REMEMBER: TECHNOLOGICAL PANIC IS NOT NEW
Throughout design history we’ve seen new technologies strike fear in the hearts of many designers, to varying degrees. The shift from an analog to digital means of making was particularly anxiety-inducing to designers as they learned to both grapple with the new tools available to them and restate their value beyond serving as practitioners who simply wielded the tools.
A classic example is the transition from metal to digital type, which led to the obsolescence of a whole range of specific functions like the “type director.” Likewise, the emergence of “democratizing” desktop publishing software saw designers’ roles redefined, but not relinquished.
It’s easy to forget how quickly everyday design tools shift. There was a small but palpable ripple in the design community when Adobe bought Figma; many designers were bracing themselves in case something happened to the beloved wireframing software. But Figma is still relatively young—its first ever public release was at the end of 2016—and before it arrived, there were many tools that designers still use today, like Sketch, Azure, and InVision.
At the most basic level, these technological evolutions most often result in changed job titles. In the 1990s, being an “information architect” or “web designer” was the future. Today, these monikers seem laughably anachronistic. Do designers still make websites and organize information? Of course, but today’s internet is so much more than just websites. Designers have always needed to rearticulate their role as creators and translators with the arrival of new technology. Yes, technology has eliminated certain jobs, but it’s important to remember that it’s created just as many new ones.

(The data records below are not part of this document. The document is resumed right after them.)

-- ==== Sys2Proof/Machine/GaloisField.lean ====
section
/-! DEFINITION. GaloisFieldArithmetic (spec/40_gf_arithmetic.md): `xtime`, `gmul`, `ginv`, and the meaning of GF_MULTIPLY.
Addition in the field is the bitwise exclusive or (R70). -/

namespace Sys2Proof.Machine

/-- `xtime(a)`: multiplication by x, reduced by 0x11B (R71). -/
def xtime (a : Byte) : Byte :=
  let t := a <<< 1
  if a.getLsbD 7 then t ^^^ 0x1B else t

/-- `n` passes of the loop of R72 with the running values `p`, `a` and `b`. -/
def gmulLoop : Nat → Byte → Byte → Byte → Byte
  | 0, p, _, _ => p
  | n + 1, p, a, b => gmulLoop n (if b.getLsbD 0 then p ^^^ a else p) (xtime a) (b >>> 1)

/-- `gmul(a, b)`: eight passes from `p` = 0 (R72). -/
def gmul (a b : Byte) : Byte := gmulLoop 8 0 a b

/-- `ginv(a)`: the byte `y` with `gmul(a, y)` = 1, and 0 for `a` = 0 by convention (R75). It defines the S-box; no command
computes it. -/
def ginv (a : Byte) : Byte :=
  (((List.range 256).map (BitVec.ofNat 8)).find? fun y => gmul a y == 1).getD 0

/-- GF_MULTIPLY (R74). -/
def execGfMultiply (p : List Byte) (s : State) : Result :=
  match pairOperand p with
  | none => raise .illegalCommand s
  | some (a, b) => respondOk [gmul a b] s

end Sys2Proof.Machine
end

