-- ==== Sys2Proof/Machine/KeySchedule.lean ====
section
/-! DEFINITION. KeySchedule (spec/42_key_schedule.md): sizes, `RotWord`, `RCON`, the expansion, and the meaning of EXPAND_KEY. -/

namespace Sys2Proof.Machine

/-- `R`, the number of rounds, from `KSIZE`: `KSIZE div 4 + 6` (R90, R115). -/
def keyRounds (k : KeySize) : Nat := keyBytes k / 4 + 6

/-- The length of the schedule in bytes, `16·(R+1)` (R14, R90). -/
def scheduleBytes (k : KeySize) : Nat := 16 * (keyRounds k + 1)

/-- `RotWord(w)`: a rotation left by one byte (R91). -/
def rotWord (w : Word) : Word :=
  be32 (w.extractLsb' 16 8) (w.extractLsb' 8 8) (w.extractLsb' 0 8) (w.extractLsb' 24 8)

/-- The ROM `RCON[0..14]` (R92). Entries 0 and 11 to 14 are free values that no rule reads. -/
def rconTable : List Word :=
  [Config.rconUnread 0,
   0x01000000, 0x02000000, 0x04000000, 0x08000000, 0x10000000,
   0x20000000, 0x40000000, 0x80000000, 0x1B000000, 0x36000000,
   Config.rconUnread 11, Config.rconUnread 12, Config.rconUnread 13, Config.rconUnread 14]

/-- `RCON[j]` (R92). -/
def rcon (j : Nat) : Word := wordAt rconTable j

/-- The `temp` of the expansion at word index `i`, from `w[i−1]` (R93). -/
def expandTemp (rc : Nat → Word) (nk i : Nat) (prev : Word) : Word :=
  if i % nk = 0 then subWord (rotWord prev) ^^^ rc (i / nk)
  else if 6 < nk ∧ i % nk = 4 then subWord prev
  else prev

/-- One more word of the schedule: `w[i] = w[i−Nk] ⊕ temp`, where `i` is the number of words there are (R93). -/
def expandNext (rc : Nat → Word) (nk : Nat) (w : List Word) : List Word :=
  let i := w.length
  w ++ [wordAt w (i - nk) ^^^ expandTemp rc nk i (wordAt w (i - 1))]

/-- `n` more words of the schedule. -/
def expandLoop (rc : Nat → Word) (nk : Nat) : Nat → List Word → List Word
  | 0, w => w
  | n + 1, w => expandLoop rc nk n (expandNext rc nk w)

/-- The key as its first `Nk` words, big-endian (R93, R94). -/
def keyWords (key : List Byte) : List Word := (List.range (key.length / 4)).map (be32At key)

/-- `ExpandKey(key)` with the round-constant table as an argument: the words `w[0 .. 4·(R+1)−1]` (R93). The bound is exclusive
(C3). -/
def expandKeyWith (rc : Nat → Word) (key : List Byte) : List Word :=
  let nk := key.length / 4
  expandLoop rc nk (4 * (nk + 7) - nk) (keyWords key)

/-- `ExpandKey(key)` (R93). -/
def expandKey (key : List Byte) : List Word := expandKeyWith rcon key

/-- The schedule as a byte string: the words in order, each big-endian (R94). -/
def keySchedule (key : List Byte) : List Byte := wordsToBytes (expandKey key)

/-- EXPAND_KEY (R95). Bytes of `KS` beyond the new schedule keep what they held. -/
def execExpandKey (p : List Byte) (s : State) : Result :=
  match keyOperand p with
  | none => raise .invalidKeySize s
  | some size =>
    let ks := overlay s.key.ks (keySchedule p)
    respondOk (ks.toList.take (scheduleBytes size)) { s with key := { ksize := size, ks := ks } }

end Sys2Proof.Machine
end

RETHINKING WHAT DESIGNERS DESIGN
It’s important to note that the technology, or suite of techniques and technologies that power AI, has been with us for quite some time. Most of the current new wave of AI tools are based on the power of pattern recognition and generation; functions that are rooted in machine learning and training a computer to do certain things.

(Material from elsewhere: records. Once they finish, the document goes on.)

-- ==== Sys2Proof/Tests/Slice0.lean ====
section
/-! SUPPORT. Tests whose expected values are the spec's (spec/95_test_vectors.md, vector numbers T; spec/30_encoding.md), and for
every statement with hypotheses a witness that meets them. -/

open Sys2Proof Sys2Proof.Machine

namespace Sys2Proof.Tests

/-! ### Helpers -/

/-- The state a result answers; the reset state where it is none. -/
def stateOf : Result → State
  | .next t => t
  | _ => State.reset

/-- The response bytes in the state a result answers. -/
def answer (r : Result) : List Byte := (stateOf r).output

/-- The state after reset with `es` sent by the host. -/
def sent (es : List HostEvent) : State := { State.reset with input := es }

/-- Bytes from numerals. -/
def bytes (ns : List Nat) : List Byte := ns.map (BitVec.ofNat 8)

/-- The `n`-byte key `00 01 02 …`. -/
def countingKey (n : Nat) : List Byte := bytes (List.range n)

/-- A key loaded: the reset state with the schedule of `countingKey` in the key slot. -/
def keyed (k : KeySize) : State :=
  { State.reset with
    key := { ksize := k, ks := overlay (Vector.ofFn fun _ => 0xEE) (keySchedule (countingKey (keyBytes k))) } }

/-- A digest in progress, or not: phase `ph`, the initial `H`, and `n` bytes 0x61 given. -/
def digesting (ph : Phase) (n : Nat) (h : n < 64) : State :=
  { State.reset with
    digest :=
      { phase := ph
        h := shaIv
        buf := Vector.ofFn fun j => if j.val < n then 0x61 else 0xEE
        idx := ⟨n, by omega⟩
        bitcnt := BitVec.ofNat 64 (8 * n) } }

/-- A digest in progress with "abc" given. -/
def digestingAbc : State :=
  { State.reset with
    digest :=
      { phase := .accumulating
        h := shaIv
        buf := Vector.ofFn fun j => byteAt [0x61, 0x62, 0x63] j.val
        idx := 3
        bitcnt := 24 } }

/-- The plaintext `00112233…ff` of T1. -/
def plain : List Byte := bytes ((List.range 16).map (17 * ·))

/-! ### WellFormed (R50, R60): 256 payload bytes are refused, 255 are not -/

theorem test_payload_of_256_is_ill_formed : ¬ (Instr.shaAdd (List.replicate 256 0x00)).WellFormed := by decide +kernel
theorem test_payload_of_255_is_well_formed : (Instr.shaAdd (List.replicate 255 0x00)).WellFormed := by decide +kernel

/-! ### Decoding (R50, R52, R54, R55, R58): each word written out from the opcode map -/

theorem test_decode_gf_multiply : decode [0x01, 0x02, 0x02, 0x80] = .command (.gfMultiply [0x02, 0x80]) 4 := by decide
theorem test_decode_sbox_fwd : decode [0x02, 0x01, 0xC9] = .command (.sboxFwd [0xC9]) 3 := by decide
theorem test_decode_sbox_inv : decode [0x03, 0x01, 0xED] = .command (.sboxInv [0xED]) 3 := by decide
theorem test_decode_expand_key : decode [0x04, 0x03, 0x0A, 0x0B, 0x0C] = .command (.expandKey [0x0A, 0x0B, 0x0C]) 5 := by decide
theorem test_decode_encrypt_block : decode [0x05, 0x01, 0x06, 0x07] = .command (.encryptBlock [0x06]) 3 := by decide
theorem test_decode_decrypt_block : decode [0x06, 0x00, 0x09] = .command (.decryptBlock []) 2 := by decide
theorem test_decode_sha_start : decode [0x07, 0x00] = .command (.shaStart []) 2 := by decide
theorem test_decode_sha_add : decode [0x08, 0x03, 0x61, 0x62, 0x63] = .command (.shaAdd [0x61, 0x62, 0x63]) 5 := by decide
theorem test_decode_sha_finish : decode [0x09, 0x00] = .command (.shaFinish []) 2 := by decide
theorem test_table_word_gf_multiply : decodeTableWord 16 0x0102 = some (.gfMultiply [0x00, 0x00]) := by decide
theorem test_table_word_with_payload : decodeTableWord 32 0x57830102 = some (.gfMultiply [0x57, 0x83]) := by decide
theorem test_table_word_sha_finish : decodeTableWord 16 0x0900 = some (.shaFinish []) := by decide
theorem test_table_word_no_command : decodeTableWord 16 0x0A00 = none ∧ decodeTableWord 16 0x0000 = none := by decide

/-! ### Commands, one step each -/

/-- T9. -/
theorem test_gf_multiply : answer (execGfMultiply [0x57, 0x83] State.reset) = [0x00, 0x01, 0xC1] := by decide
/-- T12. -/
theorem test_gf_multiply_three_bytes : answer (execGfMultiply [0x57, 0x83, 0x00] State.reset) = [0x05, 0x00] := by decide
/-- T13. -/
theorem test_sbox_fwd : answer (execSboxFwd [0x53] State.reset) = [0x00, 0x01, 0xED] := by decide +kernel
/-- T13. -/
theorem test_sbox_inv : answer (execSboxInv [0xED] State.reset) = [0x00, 0x01, 0x53] := by decide +kernel
/-- R81, R82: first, row 7 last, and last entries of the tables. -/
theorem test_sbox_corners :
    [sbox 0x00, sbox 0x7F, sbox 0xFF, isbox 0x00, isbox 0x7F, isbox 0xFF] = [0x63, 0xD2, 0x16, 0x52, 0x6B, 0x7D] := by
  decide +kernel
/-- T17: the response's header, `w[4]` and `w[43]`. -/
theorem test_expand_key_16 :
    let r := answer (execExpandKey (countingKey 16) State.reset)
    r.take 2 = [0x00, 0xB0] ∧ (r.drop 18).take 4 = [0xD6, 0xAA, 0x74, 0xFD] ∧ r.drop 174 = [0x4D, 0x2B, 0x30, 0xC5] := by
  decide +kernel
/-- T19: `w[8]`, `w[12]` (the SubWord-only step) and `w[59]`. -/
theorem test_expand_key_32 :
    let w := expandKey (countingKey 32)
    [wordAt w 8, wordAt w 12, wordAt w 59] = [0xA573C29F, 0x1651A8CD, 0x6D68DE36] := by
  decide +kernel
/-- T1. -/
theorem test_encrypt_block_16 : answer (execEncryptBlock plain (keyed .bytes16)) =
    bytes [0x00, 0x10, 0x69, 0xC4, 0xE0, 0xD8, 0x6A, 0x7B, 0x04, 0x30, 0xD8, 0xCD, 0xB7, 0x80, 0x70, 0xB4, 0xC5, 0x5A] := by
  decide +kernel
/-- T26. -/
theorem test_decrypt_block_32 : answer (execDecryptBlock
      (bytes [0x8E, 0xA2, 0xB7, 0xCA, 0x51, 0x67, 0x45, 0xBF, 0xEA, 0xFC, 0x49, 0x90, 0x4B, 0x49, 0x60, 0x89])
      (keyed .bytes32)) = 0x00 :: 0x10 :: plain := by
  decide +kernel
/-- T28: the length is checked before the key. -/
theorem test_encrypt_block_length_first : answer (execEncryptBlock [] State.reset) = [0x02, 0x00] := by decide
/-- T28: no key. -/
theorem test_decrypt_block_no_key : answer (execDecryptBlock plain State.reset) = [0x01, 0x00] := by decide
/-- T39: nothing is reset. -/
theorem test_sha_start_with_payload :
    let t := stateOf (execShaStart [0x00] digestingAbc)
    t.output = [0x05, 0x00] ∧ t.digest = digestingAbc.digest := by decide +kernel
/-- R131. -/
theorem test_sha_start :
    let t := stateOf (execShaStart [] digestingAbc)
    t.digest.phase = .accumulating ∧ t.digest.idx = 0 ∧ t.digest.bitcnt = 0 ∧ t.digest.buf = digestingAbc.digest.buf := by
  decide +kernel
/-- R128: the 64th byte is compressed at once. -/
theorem test_sha_add_fills_the_buffer :
    let t := stateOf (execShaAdd [0x61, 0x61] (digesting .accumulating 63 (by decide)))
    t.output = [0x00, 0x00] ∧ t.digest.idx = 1 ∧ t.digest.bitcnt = 520 ∧ t.digest.h ≠ shaIv := by decide +kernel
/-- T38. -/
theorem test_sha_add_finalized : answer (execShaAdd [] (digesting .finalized 3 (by decide))) = [0x03, 0x00] := by decide +kernel
/-- T2: "abc". -/
theorem test_sha_finish_abc : answer (execShaFinish [] digestingAbc) =
    bytes [0x00, 0x20, 0xBA, 0x78, 0x16, 0xBF, 0x8F, 0x01, 0xCF, 0xEA, 0x41, 0x41, 0x40, 0xDE, 0x5D, 0xAE, 0x22, 0x23, 0xB0,
      0x03, 0x61, 0xA3, 0x96, 0x17, 0x7A, 0x9C, 0xB4, 0x10, 0xFF, 0x61, 0xF2, 0x00, 0x15, 0xAD] := by decide +kernel
/-- T33: 56 bytes take two compressions. -/
theorem test_sha_finish_56 : (answer (execShaFinish [] (digesting .accumulating 56 (by decide)))).take 6 =
    [0x00, 0x20, 0xB3, 0x54, 0x39, 0xA4] := by decide +kernel

/-! ### The stream -/

/-- T41: the payload of an illegal opcode is taken with it. -/
theorem test_illegal_opcode :
    let t := stateOf (step (sent ([0x0A, 0x03, 0x07, 0x00, 0x09, 0x02, 0x01, 0x53].map .byte)))
    t.output = [0x05, 0x00] ∧ t.input = [0x02, 0x01, 0x53].map .byte ∧ t.digest.phase = .idle := by decide +kernel
/-- R162: the reset event drops two bytes of a partial packet. -/
theorem test_reset_drops_a_partial_packet :
    let t := stateOf (step { keyed .bytes16 with input := [.byte 0x08, .byte 0x03, .reset .betweenCommands, .byte 0x07], output := [0x00] })
    t.output = [] ∧ t.input = [.byte 0x07] ∧ t.key.ksize = .noKey := by decide +kernel
/-- R162: a reset that arrives while SHA_START is being performed abandons it, with no response. -/
theorem test_reset_abandons_a_command :
    let t := stateOf (step { keyed .bytes16 with input := [.byte 0x07, .byte 0x00, .reset .duringCommand, .byte 0x09] })
    t.output = [] ∧ t.input = [.byte 0x09] ∧ t.key.ksize = .noKey ∧ t.digest.phase = .idle := by decide +kernel
/-- The same bytes with the reset after the response: the command is performed, and the reset is still to come. -/
theorem test_reset_after_a_command :
    let t := stateOf (step { keyed .bytes16 with input := [.byte 0x07, .byte 0x00, .reset .betweenCommands] })
    t.output = [0x00, 0x00] ∧ t.input = [.reset .betweenCommands] ∧ t.digest.phase = .accumulating := by decide +kernel
/-- R62, the `ENCRYPT_PADDED 61` of T27. -/
theorem test_encrypt_padded : assemble (.encryptPadded [0x61]) = some ([0x05, 0x10, 0x61] ++ List.replicate 15 0x00) := by decide
/-- R60. -/
theorem test_assemble_refuses_256_bytes : assemble (.raw 0x0A (List.replicate 256 0x00)) = none := by decide +kernel

/-! ### Witnesses: for each statement with hypotheses, values that meet them, at the ends of their ranges -/

theorem witness_DecodeOfEncodeIsTheCommand :
    (Instr.shaAdd []).WellFormed ∧ (Instr.shaAdd (List.replicate 255 0xFF)).WellFormed := by decide +kernel

theorem witness_EncodeOfDecodeIsThePacket : ∃ i n, decode [0x02, 0x01, 0x53, 0x09] = .command i n := ⟨_, _, rfl⟩

theorem witness_EveryPacketIsTakenWholeAndAnsweredOnce :
    (([] : List Byte).length = (0x00 : Byte).toNat ∧
      (sent [.byte 0x07, .byte 0x00]).input = ([0x07, 0x00] ++ []).map .byte ++ []) ∧
    (List.replicate 255 (0x00 : Byte)).length = (0xFF : Byte).toNat ∧
    (sent ((0x0A :: 0xFF :: List.replicate 255 0x00).map .byte ++ [.reset .betweenCommands])).input =
      (0x0A :: 0xFF :: List.replicate 255 0x00).map .byte ++ [.reset .betweenCommands] ∧
    (∀ es, ([] : List HostEvent) ≠ .reset .duringCommand :: es) ∧
    (∀ es, ([.reset .betweenCommands] : List HostEvent) ≠ .reset .duringCommand :: es) ∧
    ∃ es, (sent [.byte 0x07, .byte 0x00, .reset .duringCommand]).input =
      ([0x07, 0x00] ++ []).map .byte ++ .reset .duringCommand :: es :=
  ⟨⟨rfl, rfl⟩, by decide +kernel, rfl, nofun, fun _ => by simp, _, rfl⟩

theorem witness_IllegalOpcodeIsAnsweredIllegalCommand :
    (∀ op ∈ ([0x00, 0x0A, 0xFF] : List Byte), op.toNat = 0 ∨ 0x0A ≤ op.toNat) ∧
    ([0x07, 0x00, 0x09] : List Byte).length ≤ 255 ∧
    (sent ([0x0A, 0x03, 0x07, 0x00, 0x09].map .byte)).input =
      (0x0A :: BitVec.ofNat 8 3 :: [0x07, 0x00, 0x09]).map .byte ++ [] ∧
    ∀ es, ([] : List HostEvent) ≠ .reset .duringCommand :: es := ⟨by decide, by decide, rfl, nofun⟩

theorem witness_StepRunsTheDecodedCommand :
    (Instr.gfMultiply [0x57, 0x83]).WellFormed ∧
    (sent ([0x01, 0x02, 0x57, 0x83, 0x07].map .byte)).input =
      (encode (.gfMultiply [0x57, 0x83])).map .byte ++ [.byte 0x07] ∧
    (∀ es, ([.byte 0x07] : List HostEvent) ≠ .reset .duringCommand :: es) ∧
    ∃ es, ([.reset .duringCommand, .byte 0x07] : List HostEvent) = .reset .duringCommand :: es := ⟨by decide, rfl, nofun, _, rfl⟩

theorem witness_OfferedTableWordIsTheCommandRun :
    decodeTableWord 16 0x0700 = some (.shaStart []) ∧ decodeTableWord 32 0x57830102 = some (.gfMultiply [0x57, 0x83]) ∧
    (∀ time es, State.reset.input ≠ .reset time :: es) ∧
    ∃ time es, (sent [.reset .duringCommand, .byte 0x07]).input = .reset time :: es :=
  ⟨by decide, by decide, nofun, _, _, rfl⟩

theorem witness_ShortPacketWaits :
    (∃ bs : List Byte, (sent [.byte 0x08]).input = bs.map .byte ∧ bs.length < 2) ∧
    ∃ (bs : List Byte) (op len : Byte) (p : List Byte),
      (sent [.byte 0x08, .byte 0x02, .byte 0x61]).input = bs.map .byte ∧ bs = op :: len :: p ∧ p.length < len.toNat :=
  ⟨⟨[0x08], rfl, by decide⟩, [0x08, 0x02, 0x61], 0x08, 0x02, [0x61], rfl, rfl, by decide⟩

If you look closely, a lot of the consternation with these technologies is how they have been trained: which images they use, who holds the rights to those, certain inbuilt biases, and so on.
The design world needs to grasp this opportunity to be ahead of the game and assume a central role in designing the future tools of design, becoming key stakeholders in curating and defining the way they continue to create, visualize and articulate across various mediums, platforms, and cultural contexts.
. . . AND HOW THEY DESIGN
There’s no hard and fast rule, skill, or area of expertise that will guarantee a designer’s importance (or job).
Rather, designers need to approach the AI evolution and where they sit within it in more abstract terms. Designers must think systematically and paradigmatically, understanding how to communicate across multiple channels at once, developing a deep understanding of current and upcoming platforms of communication, and how humans interact with technology.
Ultimately, now as in the future, designers have three key roles: to create (structure knowledge and represent perceptions); translate (move between contexts, platforms, and cultures); and articulate (give clarity to thought and feeling).
Our most hopeful vision for design is that the act of making invites us to see anew—it connects us in new ways to the world and each other. Design is ultimately a profoundly human endeavor. A designer’s role comes down to facilitating the communication of ideas and experiences through form and experiences in a way that resonates with other human beings.
In the end, it’s still people who decide if something an AI has generated is “good” or “bad,” and how much it resonates. How we come to those visual judgements is something AI can never answer.